WILLIAM DOBBS, ESQUIRE. Struck by ‘ Lightning’ and Facts. (.Danbury News.) We landed one day—James, and Dobbs, and I—on the east bank of the river, whence a zigzag path led from the clay mud of the landing place to a high, sand-covered plain, dignified by the name of Buzzard’s Delight. It was a point—if a surface can properly be called a point—of considerable importance, being the focus of many and most villainous roads that afforded egress to the cotton crops of the back country, and an inlet to fashions, bacon, corn, and such few luxuries as a simple people usually indulge in when they are distant from market and wealth.

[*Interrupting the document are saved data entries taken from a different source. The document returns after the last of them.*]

theorem ends_rxdataOp (p : Params) (b : Byte) (s : State) : Ends s (rxdataOp p b s) := by
  rcases Laws.rxdataOp_cases p b s with ⟨_, hfault⟩ | ⟨_, happend⟩
  · exact hfault ▸ .refused .fRxovf rfl
  · exact happend ▸ ends_respond_ok rfl rfl

/-- A delivered frame is answered OK or CORRUPT, neither of them a fault (R220). -/
theorem deliveryCode_no_fault (u : List Byte) : (deliveryCode u).bits.getLsbD 7 = false := by
  unfold deliveryCode
  split <;> rfl

theorem ends_fdecOp (p : Params) (s : State) : Ends s (fdecOp p s) := by
  rcases Laws.fdecOp_cases p s with ⟨_, hdeliver⟩ | ⟨_, _, htimeout⟩ | ⟨_, _, hwait⟩
  · exact hdeliver ▸ ends_respond (deliveryCode_no_fault _) rfl rfl
  · exact htimeout ▸ ends_respond rfl rfl rfl
  · exact hwait ▸ ends_respond rfl rfl rfl

/-- The failure outcomes of SOLVE and REFINE are no faults (R220). -/
theorem firstFailure_no_fault {d : SolverIn} {resid : Dipole → Int} {c : Code}
    (h : SolverCommands.firstFailure d resid = some c) : c.bits.getLsbD 7 = false := by
  unfold SolverCommands.firstFailure at h
  split_ifs at h <;> cases h <;> rfl

theorem ends_conclude (s : State) (fine : Vector Word 256) (coarse : Unit16 → Int) (resid : Dipole → Int)
    (disabled : Nat) : Ends s (SolverCommands.conclude s fine coarse resid disabled) := by
  cases h : SolverCommands.firstFailure s.din resid with
  | some c =>
    rw [SolverCommands.conclude_of_failure h]
    exact .answered c 0 (firstFailure_no_fault h) rfl rfl
  | none =>
    rw [SolverCommands.conclude_of_pass h]
    exact ends_respond_ok rfl rfl

/-- Every command but RESET ends in one of the two ways. -/
theorem exec_ends {i : Instr} (hne : i ≠ .reset) (s : State) : ∃ t, exec i s = .next t ∧ Ends s t := by
  cases i with
  | nop => exact ⟨_, Laws.exec_nop s, ends_respondQuietly_ok _ s⟩
  | rd a => exact ⟨_, Laws.exec_rd a s, ends_rdOp _ a s⟩
  | wr a d => exact ⟨_, Laws.exec_wr a d s, ends_wrOp a d s⟩
  | csclr => exact ⟨_, Laws.exec_csclr s, ends_respond_ok rfl rfl⟩
  | cspush b => exact ⟨_, Laws.exec_cspush b s, ends_cspushOp b s⟩
  | csrd8 => exact ⟨_, Laws.exec_csrd8 s, ends_respond_ok rfl rfl⟩
  | csrd16 => exact ⟨_, Laws.exec_csrd16 s, ends_respond_ok rfl rfl⟩
  | fenc => exact ⟨_, Laws.exec_fenc s, ends_fencOp _ s⟩
  | rxdata b => exact ⟨_, Laws.exec_rxdata b s, ends_rxdataOp _ b s⟩
  | rxidle => exact ⟨_, Laws.exec_rxidle s, ends_respond_ok rfl rfl⟩
  | fdec => exact ⟨_, Laws.exec_fdec s, ends_fdecOp _ s⟩
  | rxflush => exact ⟨_, Laws.exec_rxflush s, ends_respond_ok rfl rfl⟩
  | solve => exact ⟨_, SolverCommands.exec_solve_eq s, ends_conclude s _ _ _ _⟩
  | refine => exact ⟨_, SolverCommands.exec_refine_eq s, ends_conclude s _ _ _ _⟩
  | reset => exact absurd rfl hne

/-- The answer of RESET (R114). -/
theorem resetOp_responses (s : State) : (resetOp s).responses = s.responses ++ [responseWord .ok 0] := by
  rw [resetOp, Laws.respond_responses, Laws.resetBlock_responses]

/-- Settles O11: RESET answers OK, and every other command ends refused, which is the exact fault state, or answered. -/
theorem faultsArePrecise : Obligations.FaultsArePrecise := by
  intro i s
  by_cases hreset : i = .reset
  · subst hreset
    exact ⟨_, .ok, 0, Laws.exec_reset s, resetOp_responses s, by simp [Code.bits], fun _ hne => absurd rfl hne⟩
  · obtain ⟨t, hexec, hends⟩ := exec_ends hreset s
    cases hends with
    | refused c hcode =>
      exact ⟨_, c, 0, hexec, rfl, fun _ => Laws.faultOut_eq c s,
        fun hnot => absurd (hcode.symm.trans hnot) (by simp)⟩
    | answered c v hcode hfault hanswer =>
      exact ⟨t, c, v, hexec, hanswer, fun hyes => absurd (hyes.symm.trans hcode) (by simp), fun _ _ => hfault⟩

end Sys2Proof.Proofs.Exceptions
end

section
/-! PROOF. The obligations of 70_reset_and_hazards.md: the hardware reset input and the idle block (R250, R262, R232),
and an FDEC repeated in the receive loop (R258). -/

namespace Sys2Proof.Proofs.ResetAndHazards

open Sys2Proof Sys2Proof.Machine

/-! ### The reset input and the idle block (R250, R251, R262, R232) -/

/-- An arrival that is no command word is the reset input, between two commands or cutting one short. -/
theorem step_reset {s : State} {a : Arrival} {rest : List Arrival} (hpending : s.pending = a :: rest)
    (ha : ∀ cw, a ≠ .command cw) : step s = .next { State.reset with pending := rest, responses := s.responses } := by
  cases a with
  | command cw => exact absurd rfl (ha cw)
  | resetInput | commandCutByReset cw =>
    simp only [step, takeArrival, hpending, perform, execHardReset, resetBlock]

theorem step_idle {s : State} (hpending : s.pending = []) : step s = .next s := by
  simp only [step, takeArrival, hpending, execIdle]

/-- Settles O8: both reset arrivals are `step_reset`, and nothing arrived is `step_idle`. -/
theorem hardwareResetAndIdle : Obligations.HardwareResetAndIdle :=
  ⟨fun _ _ hinput => step_reset hinput fun _ => Arrival.noConfusion,
    fun _ _ _ hcut => step_reset hcut fun _ => Arrival.noConfusion, fun _ => step_idle⟩

/-! ### FDEC repeated after INCOMPLETE (R258) -/

/-- A buffer that was resynchronised is left as it is (R147). -/
theorem resync_resync (p : Params) (buf : List Byte) : resync p (resync p buf) = resync p buf := by
  rcases Laws.resync_head p buf with hempty | ⟨rest, hstart⟩
  · rw [hempty]
    rfl
  · rw [hstart, Laws.resync_start]

theorem deliveryCode_bits_ne_incomplete (u : List Byte) : (deliveryCode u).bits ≠ 0x01 := by
  unfold deliveryCode
  split <;> decide

/-- Of FDEC's outcomes only the third answers INCOMPLETE: less than a frame, and RX_IDLE not 2 (R150, R152). -/
theorem partial_of_lastCode_incomplete {p : Params} {s : State} (hcode : (fdecOp p s).status.lastCode = 0x01) :
    (scan p (resync p s.rx.buf)).complete = false ∧ s.rx.idle ≠ 2 := by
  rcases Laws.fdecOp_cases p s with ⟨-, hdeliver⟩ | ⟨-, -, htimeout⟩ | ⟨hpart, hidle, -⟩
  · rw [hdeliver, Laws.respond_status_lastCode] at hcode
    exact absurd hcode (deliveryCode_bits_ne_incomplete _)
  · rw [htimeout, Laws.respond_status_lastCode] at hcode
    exact absurd hcode (by decide)
  · exact ⟨hpart, hidle⟩

/-- After INCOMPLETE the buffer is resynchronised, RX_IDLE as it was and RX_VALID clear, so the same FDEC finds the same
and has nothing left to write but its answer. -/
theorem fdecOp_fdecOp_of_partial {p : Params} {s : State} (hpart : (scan p (resync p s.rx.buf)).complete = false)
    (hidle : s.rx.idle ≠ 2) : fdecOp p (fdecOp p s) =
      { fdecOp p s with responses := (fdecOp p s).responses ++ [responseWord .incomplete 0] } := by
  have hwait := FrameCodec.fdecOp_incomplete hpart hidle
  have hbuf : resync p (fdecOp p s).rx.buf = resync p s.rx.buf := by
    rw [hwait]
    exact resync_resync p s.rx.buf
  have hidle' : (fdecOp p s).rx.idle = s.rx.idle := by
    rw [hwait]
    rfl
  rw [FrameCodec.fdecOp_incomplete (hbuf ▸ hpart) (hidle' ▸ hidle), hbuf, hidle', hwait]
  rfl

/-- Settles O41: INCOMPLETE names the outcome of the first FDEC, and the second repeats it. -/
theorem repeatedIncompleteChangesNothing : Obligations.RepeatedIncompleteChangesNothing := by
  intro s t hexec hcode
  obtain rfl : fdecOp Config.params s = t := Host.Outcome.next.inj ((Laws.exec_fdec s).symm.trans hexec)
  obtain ⟨hpart, hidle⟩ := partial_of_lastCode_incomplete hcode
  rw [Laws.exec_fdec, fdecOp_fdecOp_of_partial hpart hidle, FrameCodec.responseWord_incomplete]

end Sys2Proof.Proofs.ResetAndHazards
end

Most of the lands under cultivation within the district shipping to Buzzard’s Delight were of a light, sandy soil, requiring the use of fertilisers to cause them to yield good returns; but the people, clinging to their old homes rather than remove to the rich, but less healthy low lands, had, by industry and perseverance built up comfortable homes, and surrounded themselves with many comforts, clinging, however, to the old habit of making cotton-raising a specialty, to the neglect of raising ‘ breadstuffs and meat,’ which compelled them to depend largely on commerce for supplies of plantation rations for the hands employed by them. This dependence had brought into existence four ‘ stores’ at the landing, and had attracted four of the sharpest, closest, ugliest ‘ merchants’ that ever sold whiskey, bacon, and dry goods to a civilised community; these stores were the only buildings in Buzzard’s Delight, and, barren and desolate as the plain naturally was, the buildings, instead of adding anything advantageous to the view, were simply unsightly necessities.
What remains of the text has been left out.